* _Provided entries_

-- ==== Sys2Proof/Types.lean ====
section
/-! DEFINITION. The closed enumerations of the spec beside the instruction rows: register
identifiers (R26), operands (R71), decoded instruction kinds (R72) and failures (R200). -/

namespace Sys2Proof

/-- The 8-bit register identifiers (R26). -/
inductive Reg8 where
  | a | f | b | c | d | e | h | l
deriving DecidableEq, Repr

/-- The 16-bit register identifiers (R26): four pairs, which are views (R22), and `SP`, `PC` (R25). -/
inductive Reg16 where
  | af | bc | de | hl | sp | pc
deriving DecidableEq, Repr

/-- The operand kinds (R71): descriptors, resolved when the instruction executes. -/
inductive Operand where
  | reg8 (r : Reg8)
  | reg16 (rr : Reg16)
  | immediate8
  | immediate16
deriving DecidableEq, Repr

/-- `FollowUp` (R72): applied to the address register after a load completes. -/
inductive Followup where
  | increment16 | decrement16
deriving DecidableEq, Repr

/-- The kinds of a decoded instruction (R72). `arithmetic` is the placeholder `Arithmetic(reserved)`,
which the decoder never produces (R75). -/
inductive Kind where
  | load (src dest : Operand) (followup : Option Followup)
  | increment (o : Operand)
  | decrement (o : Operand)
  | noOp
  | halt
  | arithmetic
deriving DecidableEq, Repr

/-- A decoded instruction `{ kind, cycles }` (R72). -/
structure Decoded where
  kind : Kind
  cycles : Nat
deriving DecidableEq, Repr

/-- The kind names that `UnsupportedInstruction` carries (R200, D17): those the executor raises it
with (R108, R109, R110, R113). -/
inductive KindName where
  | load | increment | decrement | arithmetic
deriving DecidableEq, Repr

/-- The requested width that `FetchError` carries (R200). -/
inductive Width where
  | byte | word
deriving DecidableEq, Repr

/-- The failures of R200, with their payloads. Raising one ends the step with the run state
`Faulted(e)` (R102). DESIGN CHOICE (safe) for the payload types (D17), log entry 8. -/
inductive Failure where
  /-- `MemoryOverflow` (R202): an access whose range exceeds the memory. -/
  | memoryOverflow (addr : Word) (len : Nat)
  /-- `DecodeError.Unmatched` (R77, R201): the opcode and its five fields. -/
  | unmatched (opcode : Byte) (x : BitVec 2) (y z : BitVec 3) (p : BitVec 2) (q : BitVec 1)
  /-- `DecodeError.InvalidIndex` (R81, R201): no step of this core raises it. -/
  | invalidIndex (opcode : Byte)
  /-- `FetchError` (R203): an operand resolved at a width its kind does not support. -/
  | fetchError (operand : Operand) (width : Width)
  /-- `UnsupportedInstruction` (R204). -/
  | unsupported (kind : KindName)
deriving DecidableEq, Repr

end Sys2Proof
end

* _Requirement_
Reproduce only the lines running from the one that contains "structure Decoded where" to the last line of the records.

* _Expected answer_
structure Decoded where
  kind : Kind
  cycles : Nat
deriving DecidableEq, Repr

/-- The kind names that `UnsupportedInstruction` carries (R200, D17): those the executor raises it
with (R108, R109, R110, R113). -/
inductive KindName where
  | load | increment | decrement | arithmetic
deriving DecidableEq, Repr

/-- The requested width that `FetchError` carries (R200). -/
inductive Width where
  | byte | word
deriving DecidableEq, Repr

/-- The failures of R200, with their payloads. Raising one ends the step with the run state
`Faulted(e)` (R102). DESIGN CHOICE (safe) for the payload types (D17), log entry 8. -/
inductive Failure where
  /-- `MemoryOverflow` (R202): an access whose range exceeds the memory. -/
  | memoryOverflow (addr : Word) (len : Nat)
  /-- `DecodeError.Unmatched` (R77, R201): the opcode and its five fields. -/
  | unmatched (opcode : Byte) (x : BitVec 2) (y z : BitVec 3) (p : BitVec 2) (q : BitVec 1)
  /-- `DecodeError.InvalidIndex` (R81, R201): no step of this core raises it. -/
  | invalidIndex (opcode : Byte)
  /-- `FetchError` (R203): an operand resolved at a width its kind does not support. -/
  | fetchError (operand : Operand) (width : Width)
  /-- `UnsupportedInstruction` (R204). -/
  | unsupported (kind : KindName)
deriving DecidableEq, Repr

end Sys2Proof
end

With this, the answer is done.